HyperLink wireframes

Because there was some sensitivity to which department received top billing on the page, careful consideration was given to the hierarchy of information. In addition to creating a more dynamic and engaging experience for our audience, we had customer feedback dating back to the beginning of the original design. Comments were aggregated historically and over a series of months before the redesign then organized into feature improvements, nice to have items, and personal preference. In order to keep the focus on the index page itself, we decided to go with a lightbox presentation for the stories. About half the people requested that a full page version, similar to the old one be maintained as well. Not wanting to disappoint, we created a “Print” version that applied a basic style sheet to display all of the content on one page.

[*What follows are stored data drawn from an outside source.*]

theorem vredRec_keeps (u v : Nat) (st : Strm) (i : Img) (k : Nat) (r : OpRec) (s : State) (hs : Keeps s0 s) :
    Keeps s0 (vredRec u v st i k r s) := by
  unfold vredRec
  repeat' first
    | with_reducible assumption
    | (rintro x y (hx : Keeps s0 y))
    | (rintro x y z w (hx : Keeps s0 w))
    | (rintro x y z (hx : Keeps s0 z))
    | (rintro y (hx : Keeps s0 y))
    | (rintro x y (hx : Keeps s0 y.1))
    | (rintro x y (hx : Keeps s0 y.2))
    | lift_lets
    | (intro x; refine keeps_cut (x := x) (a := s0) ?_ ?_; subst x; rotate_left; clear_value x; intro hx)
    | (intro x; subst x)
    | simp -zeta only [keeps_upd]
    | with_reducible first | apply startOp_keeps | apply loadTables_keeps
    | with_reducible apply keeps_foldl
    | with_reducible apply keeps_foldl1
    | with_reducible apply keeps_foldl2
    | with_reducible exact hx
    | with_reducible apply keeps_ite
    | split

theorem vpolyRec_keeps (u v : Nat) (st : Strm) (i : Img) (k : Nat) (r : OpRec) (s : State) (hs : Keeps s0 s) :
    Keeps s0 (vpolyRec u v st i k r s) := by
  unfold vpolyRec
  repeat' first
    | with_reducible assumption
    | (rintro x y (hx : Keeps s0 y))
    | (rintro x y z w (hx : Keeps s0 w))
    | (rintro x y z (hx : Keeps s0 z))
    | (rintro y (hx : Keeps s0 y))
    | (rintro x y (hx : Keeps s0 y.1))
    | (rintro x y (hx : Keeps s0 y.2))
    | lift_lets
    | (intro x; refine keeps_cut (x := x) (a := s0) ?_ ?_; subst x; rotate_left; clear_value x; intro hx)
    | (intro x; subst x)
    | simp -zeta only [keeps_upd]
    | with_reducible first | apply startOp_keeps | apply loadTables_keeps
    | with_reducible apply keeps_ite
    | split

theorem scaleupdRec_keeps (u v : Nat) (st : Strm) (i : Img) (k : Nat) (r : OpRec) (s : State) (hs : Keeps s0 s) :
    Keeps s0 (scaleupdRec u v st i k r s) := by
  unfold scaleupdRec
  repeat' first
    | with_reducible assumption
    | (rintro x y (hx : Keeps s0 y))
    | (rintro x y z w (hx : Keeps s0 w))
    | (rintro x y z (hx : Keeps s0 z))
    | (rintro y (hx : Keeps s0 y))
    | (rintro x y (hx : Keeps s0 y.1))
    | (rintro x y (hx : Keeps s0 y.2))
    | lift_lets
    | (intro x; refine keeps_cut (x := x) (a := s0) ?_ ?_; subst x; rotate_left; clear_value x; intro hx)
    | (intro x; subst x)
    | simp -zeta only [keeps_upd]
    | with_reducible first | apply setTile_keeps | apply contractFault_keeps | apply startOp_keeps
    | with_reducible apply keeps_ite
    | split

theorem passTo_keeps (i : Img) (k : Nat) (s : State) (hs : Keeps s0 s) :
    Keeps s0 (passTo i k s) := by
  unfold passTo
  repeat' first
    | with_reducible assumption
    | (rintro x y (hx : Keeps s0 y))
    | (rintro x y z w (hx : Keeps s0 w))
    | (rintro x y z (hx : Keeps s0 z))
    | (rintro y (hx : Keeps s0 y))
    | (rintro x y (hx : Keeps s0 y.1))
    | (rintro x y (hx : Keeps s0 y.2))
    | lift_lets
    | (intro x; refine keeps_cut (x := x) (a := s0) ?_ ?_; subst x; rotate_left; clear_value x; intro hx)
    | (intro x; subst x)
    | simp -zeta only [keeps_upd]
    | with_reducible apply keeps_ite
    | split

theorem nextPos_keeps (i : Img) (s : State) (hs : Keeps s0 s) :
    Keeps s0 (nextPos i s) := by
  unfold nextPos
  repeat' first
    | with_reducible assumption
    | (rintro x y (hx : Keeps s0 y))
    | (rintro x y z w (hx : Keeps s0 w))
    | (rintro x y z (hx : Keeps s0 z))
    | (rintro y (hx : Keeps s0 y))
    | (rintro x y (hx : Keeps s0 y.1))
    | (rintro x y (hx : Keeps s0 y.2))
    | lift_lets
    | (intro x; refine keeps_cut (x := x) (a := s0) ?_ ?_; subst x; rotate_left; clear_value x; intro hx)
    | (intro x; subst x)
    | simp -zeta only [keeps_upd]
    | with_reducible first | apply passTo_keeps
    | with_reducible apply keeps_ite
    | split

theorem settle_keeps (i : Img) : ∀ (a0 : Nat) (s : State), Keeps s0 s →
    Keeps s0 (settle i a0 s) := by
  intro a0
  induction a0 with
  | zero => intro s hs; unfold settle; first | exact hs | (split <;> exact hs)
  | succ n ih =>
    intro s hs
    unfold settle
    repeat' first
      | with_reducible assumption
      | with_reducible apply ih
      | (rintro x y (hx : Keeps s0 y))
      | (rintro x y z w (hx : Keeps s0 w))
      | (rintro x y z (hx : Keeps s0 z))
      | (rintro y (hx : Keeps s0 y))
      | (rintro x y (hx : Keeps s0 y.1))
      | (rintro x y (hx : Keeps s0 y.2))
      | simp -zeta only [keeps_upd]
      | with_reducible first | apply bump_keeps | apply passTo_keeps
      | with_reducible apply keeps_ite
      | (intro x; refine keeps_cut (x := x) (a := s0) ?_ ?_; subst x; rotate_left; clear_value x; intro hx)
      | (intro x; subst x)
      | split

theorem settleAll_keeps (i : Img) (s : State) (hs : Keeps s0 s) :
    Keeps s0 (settleAll i s) := by
  unfold settleAll
  repeat' first
    | with_reducible assumption
    | (rintro x y (hx : Keeps s0 y))
    | (rintro x y z w (hx : Keeps s0 w))
    | (rintro x y z (hx : Keeps s0 z))
    | (rintro y (hx : Keeps s0 y))
    | (rintro x y (hx : Keeps s0 y.1))
    | (rintro x y (hx : Keeps s0 y.2))
    | with_reducible first | apply settle_keeps

theorem writeRecord_keeps (u v : Nat) (r : ScaleRec) (ps : List (W32 × W32)) (s : State) (hs : Keeps s0 s) :
    Keeps s0 (writeRecord u v r ps s) := by
  unfold writeRecord
  repeat' first
    | with_reducible assumption
    | (rintro x y (hx : Keeps s0 y))
    | (rintro x y z w (hx : Keeps s0 w))
    | (rintro x y z (hx : Keeps s0 z))
    | (rintro y (hx : Keeps s0 y))
    | (rintro x y (hx : Keeps s0 y.1))
    | (rintro x y (hx : Keeps s0 y.2))
    | lift_lets
    | (intro x; refine keeps_cut (x := x) (a := s0) ?_ ?_; subst x; rotate_left; clear_value x; intro hx)
    | (intro x; subst x)
    | simp -zeta only [keeps_upd]
    | with_reducible first | apply setTile_keeps
    | with_reducible apply keeps_foldl
    | with_reducible apply keeps_foldl1
    | with_reducible apply keeps_foldl2
    | with_reducible exact hx
    | with_reducible apply keeps_ite
    | split

theorem setScaleRec_keeps (k : Nat) (r : ScaleRec) (s : State) (hs : Keeps s0 s) :
    Keeps s0 (setScaleRec k r s) := by
  unfold setScaleRec
  repeat' first
    | with_reducible assumption
    | (rintro x y (hx : Keeps s0 y))
    | (rintro x y z w (hx : Keeps s0 w))
    | (rintro x y z (hx : Keeps s0 z))
    | (rintro y (hx : Keeps s0 y))
    | (rintro x y (hx : Keeps s0 y.1))
    | (rintro x y (hx : Keeps s0 y.2))
    | lift_lets
    | (intro x; refine keeps_cut (x := x) (a := s0) ?_ ?_; subst x; rotate_left; clear_value x; intro hx)
    | (intro x; subst x)
    | simp -zeta only [keeps_upd]

theorem writeRecordAll_keeps (ts : List (Nat × Nat)) (r : ScaleRec) (ps : List (W32 × W32)) (s : State) (hs : Keeps s0 s) :
    Keeps s0 (writeRecordAll ts r ps s) := by
  unfold writeRecordAll
  repeat' first
    | with_reducible assumption
    | (rintro x y (hx : Keeps s0 y))
    | (rintro x y z w (hx : Keeps s0 w))
    | (rintro x y z (hx : Keeps s0 z))
    | (rintro y (hx : Keeps s0 y))
    | (rintro x y (hx : Keeps s0 y.1))
    | (rintro x y (hx : Keeps s0 y.2))
    | with_reducible first | apply forAll_keeps | apply writeRecord_keeps

theorem scaleItem_keeps (step k rung : Nat) (r : ScaleRec) (ms : List W32) (s : State) (hs : Keeps s0 s) :
    Keeps s0 (scaleItem step k rung r ms s) := by
  unfold scaleItem
  repeat' first
    | with_reducible assumption
    | (rintro x y (hx : Keeps s0 y))
    | (rintro x y z w (hx : Keeps s0 w))
    | (rintro x y z (hx : Keeps s0 z))
    | (rintro y (hx : Keeps s0 y))
    | (rintro x y (hx : Keeps s0 y.1))
    | (rintro x y (hx : Keeps s0 y.2))
    | with_reducible first | apply ledgerItemOf_keeps
    | with_reducible apply keeps_ite
    | split

theorem writeHeadroom_keeps (ts : List (Nat × Nat)) (r : ScaleRec) (s : State) (hs : Keeps s0 s) :
    Keeps s0 (writeHeadroom ts r s) := by
  unfold writeHeadroom
  repeat' first
    | with_reducible assumption
    | (rintro x y (hx : Keeps s0 y))
    | (rintro x y z w (hx : Keeps s0 w))
    | (rintro x y z (hx : Keeps s0 z))
    | (rintro y (hx : Keeps s0 y))
    | (rintro x y (hx : Keeps s0 y.1))
    | (rintro x y (hx : Keeps s0 y.2))
    | lift_lets
    | (intro x; refine keeps_cut (x := x) (a := s0) ?_ ?_; subst x; rotate_left; clear_value x; intro hx)
    | (intro x; subst x)
    | simp -zeta only [keeps_upd]
    | with_reducible first | apply forAll_keeps | apply setTile_keeps
    | with_reducible apply keeps_ite
    | split

theorem acceptScales_keeps (unit rung w : Nat) (mx : List W32) (s : State) (hs : Keeps s0 s) :
    Keeps s0 (acceptScales unit rung w mx s) := by
  unfold acceptScales
  repeat' first
    | with_reducible assumption
    | (rintro x y (hx : Keeps s0 y))
    | (rintro x y z w (hx : Keeps s0 w))
    | (rintro x y z (hx : Keeps s0 z))
    | (rintro y (hx : Keeps s0 y))
    | (rintro x y (hx : Keeps s0 y.1))
    | (rintro x y (hx : Keeps s0 y.2))
    | lift_lets
    | (intro x; refine keeps_cut (x := x) (a := s0) ?_ ?_; subst x; rotate_left; clear_value x; intro hx)
    | (intro x; subst x)
    | simp -zeta only [keeps_upd]
    | with_reducible first | apply setScaleRec_keeps | apply writeRecordAll_keeps | apply scaleItem_keeps
    | with_reducible apply keeps_foldl
    | with_reducible apply keeps_foldl1
    | with_reducible apply keeps_foldl2
    | with_reducible exact hx
    | split

theorem repeatScales_keeps (unit rung hold : Nat) (mx : List W32) (s : State) (hs : Keeps s0 s) :
    Keeps s0 (repeatScales unit rung hold mx s) := by
  unfold repeatScales
  repeat' first
    | with_reducible assumption
    | (rintro x y (hx : Keeps s0 y))
    | (rintro x y z w (hx : Keeps s0 w))
    | (rintro x y z (hx : Keeps s0 z))
    | (rintro y (hx : Keeps s0 y))
    | (rintro x y (hx : Keeps s0 y.1))
    | (rintro x y (hx : Keeps s0 y.2))
    | lift_lets
    | (intro x; refine keeps_cut (x := x) (a := s0) ?_ ?_; subst x; rotate_left; clear_value x; intro hx)
    | (intro x; subst x)
    | simp -zeta only [keeps_upd]
    | with_reducible first | apply setScaleRec_keeps | apply writeRecordAll_keeps | apply scaleItem_keeps
    | with_reducible apply keeps_foldl
    | with_reducible apply keeps_foldl1
    | with_reducible apply keeps_foldl2
    | with_reducible exact hx
    | with_reducible apply keeps_ite
    | split

theorem setUnit_keeps (n : Nat) (x : UnitSt) (s : State) (hs : Keeps s0 s) :
    Keeps s0 (setUnit n x s) := by
  unfold setUnit
  repeat' first
    | with_reducible assumption
    | (rintro x y (hx : Keeps s0 y))
    | (rintro x y z w (hx : Keeps s0 w))
    | (rintro x y z (hx : Keeps s0 z))
    | (rintro y (hx : Keeps s0 y))
    | (rintro x y (hx : Keeps s0 y.1))
    | (rintro x y (hx : Keeps s0 y.2))
    | lift_lets
    | (intro x; refine keeps_cut (x := x) (a := s0) ?_ ?_; subst x; rotate_left; clear_value x; intro hx)
    | (intro x; subst x)
    | simp -zeta only [keeps_upd]

theorem restoreSetts_keeps (unit : Nat) (s : State) (hs : Keeps s0 s) :
    Keeps s0 (restoreSetts unit s) := by
  unfold restoreSetts
  repeat' first
    | with_reducible assumption
    | (rintro x y (hx : Keeps s0 y))
    | (rintro x y z w (hx : Keeps s0 w))
    | (rintro x y z (hx : Keeps s0 z))
    | (rintro y (hx : Keeps s0 y))
    | (rintro x y (hx : Keeps s0 y.1))
    | (rintro x y (hx : Keeps s0 y.2))
    | lift_lets
    | (intro x; refine keeps_cut (x := x) (a := s0) ?_ ?_; subst x; rotate_left; clear_value x; intro hx)
    | (intro x; subst x)
    | simp -zeta only [keeps_upd]
    | with_reducible first | apply setTile_keeps
    | with_reducible apply keeps_foldl
    | with_reducible apply keeps_foldl1
    | with_reducible apply keeps_foldl2
    | with_reducible exact hx
    | with_reducible apply keeps_ite
    | split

Mockups showing the flexibility of the layout

Details + Quality = Credibility

An interesting thing happened when we started implementing the chosen design. People began to have a sense of pride and ownership in the content. We made sure special attention was given to the type of content and how it was displayed
. For instance we had areas that highlighted individual accomplishments as well as Association news
. This improved content strategy meant removing extraneous local news articles for a more focused piece.

Success

The animated coffee cup gave us a vehicle that would keep people’s interest. I was able to delegate the creation of future animations to our production team and several creative ideas were spawned from this initial concept including a fishing pole for father’s day, 4th of July fireworks, Snowflakes for the winter holidays, etc.
Benefits of the new design include:

Flexibility. Gives people the option to view it the old way (one long page) and the new way with lightboxes.

Simplified authoring.  Aggregation of multiple assets means that one page is no longer being edited and numerous articles can be fed into the on index page, simplifying the authoring process.

Improved hierarchy & presentation. Making sure the most important information looked like it was prominent gave users a sense of “must read” content. Having regular areas where features appear provided consistency from week to week.

Visual interest. Taking a layered, textural approach with the design elements gave the newsletter a lot of character. Items such as the coffee cup, torn paper edges, post-it style features, and tape elements provided a level of detail that leant to the credibility of the content.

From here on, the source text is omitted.